# Prompt
Search the data for the string "values", and report each line where it is found.

[Collected data]
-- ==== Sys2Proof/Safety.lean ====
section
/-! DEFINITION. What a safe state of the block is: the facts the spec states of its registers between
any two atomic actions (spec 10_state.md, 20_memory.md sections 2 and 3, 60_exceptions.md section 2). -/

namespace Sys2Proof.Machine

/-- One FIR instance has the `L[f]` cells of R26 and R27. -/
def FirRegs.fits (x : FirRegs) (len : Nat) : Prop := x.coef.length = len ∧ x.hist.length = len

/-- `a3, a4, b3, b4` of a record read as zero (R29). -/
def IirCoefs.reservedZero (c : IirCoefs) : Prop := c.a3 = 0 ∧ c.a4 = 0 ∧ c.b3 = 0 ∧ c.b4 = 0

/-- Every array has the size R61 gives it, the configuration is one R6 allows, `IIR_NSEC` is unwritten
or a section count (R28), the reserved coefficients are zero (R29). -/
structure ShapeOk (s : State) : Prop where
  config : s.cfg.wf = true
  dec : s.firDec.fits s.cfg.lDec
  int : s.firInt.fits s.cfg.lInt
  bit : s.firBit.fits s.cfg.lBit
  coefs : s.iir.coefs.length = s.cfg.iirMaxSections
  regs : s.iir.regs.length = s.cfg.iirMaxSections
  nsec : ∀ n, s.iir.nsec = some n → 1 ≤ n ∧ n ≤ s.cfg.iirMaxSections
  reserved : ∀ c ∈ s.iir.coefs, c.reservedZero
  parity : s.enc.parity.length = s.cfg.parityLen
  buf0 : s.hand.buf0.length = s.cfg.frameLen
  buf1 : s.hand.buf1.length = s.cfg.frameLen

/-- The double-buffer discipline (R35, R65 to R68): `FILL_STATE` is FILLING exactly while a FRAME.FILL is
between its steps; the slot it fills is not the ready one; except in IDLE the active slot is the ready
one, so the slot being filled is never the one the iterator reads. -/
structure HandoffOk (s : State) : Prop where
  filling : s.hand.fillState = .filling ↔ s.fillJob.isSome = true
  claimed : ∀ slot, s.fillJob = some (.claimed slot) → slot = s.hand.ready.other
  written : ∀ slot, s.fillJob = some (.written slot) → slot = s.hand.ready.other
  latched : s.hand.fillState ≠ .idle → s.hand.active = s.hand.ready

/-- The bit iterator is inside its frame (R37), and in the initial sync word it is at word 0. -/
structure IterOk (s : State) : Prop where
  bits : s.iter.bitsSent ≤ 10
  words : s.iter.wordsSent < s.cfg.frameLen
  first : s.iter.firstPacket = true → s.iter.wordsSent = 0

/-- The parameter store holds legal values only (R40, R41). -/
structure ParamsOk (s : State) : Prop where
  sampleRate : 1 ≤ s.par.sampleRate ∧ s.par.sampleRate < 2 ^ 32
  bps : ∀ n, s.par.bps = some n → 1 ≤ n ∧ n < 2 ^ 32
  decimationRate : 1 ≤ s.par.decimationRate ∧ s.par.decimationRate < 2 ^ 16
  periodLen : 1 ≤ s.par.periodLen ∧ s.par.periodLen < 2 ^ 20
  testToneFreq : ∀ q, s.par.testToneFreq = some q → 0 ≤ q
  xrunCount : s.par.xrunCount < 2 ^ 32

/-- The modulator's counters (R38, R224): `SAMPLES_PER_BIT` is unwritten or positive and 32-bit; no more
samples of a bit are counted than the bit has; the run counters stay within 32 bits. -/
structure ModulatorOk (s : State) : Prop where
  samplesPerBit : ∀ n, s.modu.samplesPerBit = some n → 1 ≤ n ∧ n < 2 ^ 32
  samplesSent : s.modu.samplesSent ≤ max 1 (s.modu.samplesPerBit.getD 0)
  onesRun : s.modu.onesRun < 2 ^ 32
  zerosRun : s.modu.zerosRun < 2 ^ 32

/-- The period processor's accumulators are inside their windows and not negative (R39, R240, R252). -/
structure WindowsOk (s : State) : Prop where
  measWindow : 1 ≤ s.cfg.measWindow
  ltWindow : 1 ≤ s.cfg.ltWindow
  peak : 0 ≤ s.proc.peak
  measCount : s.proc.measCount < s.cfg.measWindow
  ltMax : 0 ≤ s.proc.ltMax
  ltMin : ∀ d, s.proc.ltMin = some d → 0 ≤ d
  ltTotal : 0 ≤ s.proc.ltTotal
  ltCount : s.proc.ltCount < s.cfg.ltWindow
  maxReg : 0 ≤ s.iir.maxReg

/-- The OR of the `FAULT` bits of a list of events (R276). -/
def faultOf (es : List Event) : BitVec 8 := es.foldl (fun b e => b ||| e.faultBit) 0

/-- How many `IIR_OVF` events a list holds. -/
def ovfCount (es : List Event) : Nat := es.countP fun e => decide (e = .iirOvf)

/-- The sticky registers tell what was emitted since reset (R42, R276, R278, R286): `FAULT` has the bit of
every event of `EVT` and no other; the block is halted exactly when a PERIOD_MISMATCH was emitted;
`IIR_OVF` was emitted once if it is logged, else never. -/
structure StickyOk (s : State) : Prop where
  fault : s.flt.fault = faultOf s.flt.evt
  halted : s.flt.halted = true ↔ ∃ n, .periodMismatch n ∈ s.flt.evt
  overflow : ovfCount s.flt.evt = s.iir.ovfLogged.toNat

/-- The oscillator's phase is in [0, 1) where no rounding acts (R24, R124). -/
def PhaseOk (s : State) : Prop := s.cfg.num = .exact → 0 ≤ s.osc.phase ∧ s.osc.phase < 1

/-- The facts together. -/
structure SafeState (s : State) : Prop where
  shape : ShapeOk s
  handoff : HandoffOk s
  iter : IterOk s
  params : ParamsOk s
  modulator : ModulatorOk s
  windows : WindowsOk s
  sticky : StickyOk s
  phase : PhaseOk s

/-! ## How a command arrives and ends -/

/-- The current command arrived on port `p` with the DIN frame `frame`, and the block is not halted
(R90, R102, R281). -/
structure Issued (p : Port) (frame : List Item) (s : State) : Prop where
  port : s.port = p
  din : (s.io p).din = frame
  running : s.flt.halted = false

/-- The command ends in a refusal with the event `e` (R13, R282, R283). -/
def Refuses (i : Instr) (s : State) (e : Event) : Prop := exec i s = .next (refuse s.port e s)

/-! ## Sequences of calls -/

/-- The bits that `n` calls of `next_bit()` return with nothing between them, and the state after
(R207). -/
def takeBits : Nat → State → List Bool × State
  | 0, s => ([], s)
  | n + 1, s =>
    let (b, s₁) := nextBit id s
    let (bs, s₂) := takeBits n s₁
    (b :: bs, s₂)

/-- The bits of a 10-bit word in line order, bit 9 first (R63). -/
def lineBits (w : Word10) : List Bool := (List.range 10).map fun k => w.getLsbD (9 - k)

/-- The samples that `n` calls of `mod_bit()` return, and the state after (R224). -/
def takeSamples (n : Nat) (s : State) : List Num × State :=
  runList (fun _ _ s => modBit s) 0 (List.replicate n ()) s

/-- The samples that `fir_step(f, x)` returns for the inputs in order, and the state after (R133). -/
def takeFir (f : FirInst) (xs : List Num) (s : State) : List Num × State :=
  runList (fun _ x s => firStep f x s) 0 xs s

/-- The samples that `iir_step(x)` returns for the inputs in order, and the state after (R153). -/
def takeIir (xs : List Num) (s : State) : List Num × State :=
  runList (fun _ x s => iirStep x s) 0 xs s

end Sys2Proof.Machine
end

---

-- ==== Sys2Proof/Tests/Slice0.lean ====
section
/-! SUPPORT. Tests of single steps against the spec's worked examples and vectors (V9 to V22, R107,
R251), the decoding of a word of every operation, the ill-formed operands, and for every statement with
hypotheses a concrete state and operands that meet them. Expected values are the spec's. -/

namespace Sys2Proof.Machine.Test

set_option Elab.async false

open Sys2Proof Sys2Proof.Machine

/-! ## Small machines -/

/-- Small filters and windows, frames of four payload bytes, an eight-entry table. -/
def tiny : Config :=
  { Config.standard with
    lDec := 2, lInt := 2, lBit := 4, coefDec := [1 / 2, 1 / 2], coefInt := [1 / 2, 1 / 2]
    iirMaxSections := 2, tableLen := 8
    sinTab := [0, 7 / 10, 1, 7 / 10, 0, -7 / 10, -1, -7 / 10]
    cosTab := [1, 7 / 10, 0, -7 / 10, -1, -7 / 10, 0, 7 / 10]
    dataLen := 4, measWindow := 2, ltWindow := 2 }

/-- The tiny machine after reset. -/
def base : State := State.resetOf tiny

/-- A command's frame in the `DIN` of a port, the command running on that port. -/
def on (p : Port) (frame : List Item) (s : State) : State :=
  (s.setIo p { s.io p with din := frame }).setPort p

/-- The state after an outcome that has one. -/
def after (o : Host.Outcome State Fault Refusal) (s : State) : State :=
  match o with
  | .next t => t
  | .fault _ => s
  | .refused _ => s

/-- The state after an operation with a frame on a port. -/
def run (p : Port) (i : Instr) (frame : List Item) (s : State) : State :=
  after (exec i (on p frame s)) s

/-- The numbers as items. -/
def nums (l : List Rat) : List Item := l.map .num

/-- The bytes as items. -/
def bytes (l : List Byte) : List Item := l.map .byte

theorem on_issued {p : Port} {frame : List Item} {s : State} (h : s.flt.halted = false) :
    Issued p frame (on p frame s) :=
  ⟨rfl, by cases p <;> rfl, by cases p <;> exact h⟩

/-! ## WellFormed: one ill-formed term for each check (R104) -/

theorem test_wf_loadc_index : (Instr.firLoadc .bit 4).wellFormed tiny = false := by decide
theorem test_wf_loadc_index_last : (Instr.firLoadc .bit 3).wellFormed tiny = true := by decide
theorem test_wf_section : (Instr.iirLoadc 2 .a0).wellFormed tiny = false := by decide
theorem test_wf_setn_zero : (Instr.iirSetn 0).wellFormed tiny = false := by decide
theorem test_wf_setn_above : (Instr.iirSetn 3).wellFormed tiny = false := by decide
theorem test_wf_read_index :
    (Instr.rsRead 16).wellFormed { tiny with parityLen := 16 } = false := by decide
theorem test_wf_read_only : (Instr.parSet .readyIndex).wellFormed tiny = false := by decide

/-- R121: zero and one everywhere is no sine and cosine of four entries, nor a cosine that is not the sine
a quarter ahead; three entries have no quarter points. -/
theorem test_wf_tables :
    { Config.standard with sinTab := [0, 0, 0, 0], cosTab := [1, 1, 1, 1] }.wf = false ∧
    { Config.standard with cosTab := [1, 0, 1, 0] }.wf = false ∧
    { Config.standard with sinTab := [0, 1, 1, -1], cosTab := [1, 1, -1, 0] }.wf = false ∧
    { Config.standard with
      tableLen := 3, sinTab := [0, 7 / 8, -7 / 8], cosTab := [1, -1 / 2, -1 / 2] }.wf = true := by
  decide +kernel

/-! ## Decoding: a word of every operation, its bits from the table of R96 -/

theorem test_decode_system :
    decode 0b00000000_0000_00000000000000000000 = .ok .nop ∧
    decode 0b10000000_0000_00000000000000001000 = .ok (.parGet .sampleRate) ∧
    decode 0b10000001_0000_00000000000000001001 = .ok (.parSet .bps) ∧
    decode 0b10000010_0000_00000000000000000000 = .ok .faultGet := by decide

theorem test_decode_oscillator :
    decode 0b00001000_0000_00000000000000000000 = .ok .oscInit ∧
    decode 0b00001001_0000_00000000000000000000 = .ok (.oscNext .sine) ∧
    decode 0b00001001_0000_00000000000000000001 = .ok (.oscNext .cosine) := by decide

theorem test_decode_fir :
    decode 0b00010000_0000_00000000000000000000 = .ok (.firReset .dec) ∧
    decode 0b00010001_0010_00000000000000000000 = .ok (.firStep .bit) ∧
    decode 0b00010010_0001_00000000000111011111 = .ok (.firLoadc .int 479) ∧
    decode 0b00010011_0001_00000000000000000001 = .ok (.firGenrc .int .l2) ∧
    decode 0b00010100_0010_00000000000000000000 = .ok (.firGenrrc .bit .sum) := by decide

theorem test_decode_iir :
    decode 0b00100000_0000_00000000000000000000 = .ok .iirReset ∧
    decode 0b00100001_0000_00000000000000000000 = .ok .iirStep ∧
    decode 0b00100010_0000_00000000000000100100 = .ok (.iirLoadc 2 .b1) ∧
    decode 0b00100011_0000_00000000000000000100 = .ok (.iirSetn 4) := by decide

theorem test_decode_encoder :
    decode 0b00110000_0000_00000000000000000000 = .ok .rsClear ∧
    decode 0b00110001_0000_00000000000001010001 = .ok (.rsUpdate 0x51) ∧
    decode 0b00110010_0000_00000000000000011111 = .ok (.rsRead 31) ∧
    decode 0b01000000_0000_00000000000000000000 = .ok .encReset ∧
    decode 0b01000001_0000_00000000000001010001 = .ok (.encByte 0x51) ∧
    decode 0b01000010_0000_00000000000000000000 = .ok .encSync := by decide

# Response
/-- The parameter store holds legal values only (R40, R41). -/
hypotheses a concrete state and operands that meet them. Expected values are the spec's. -/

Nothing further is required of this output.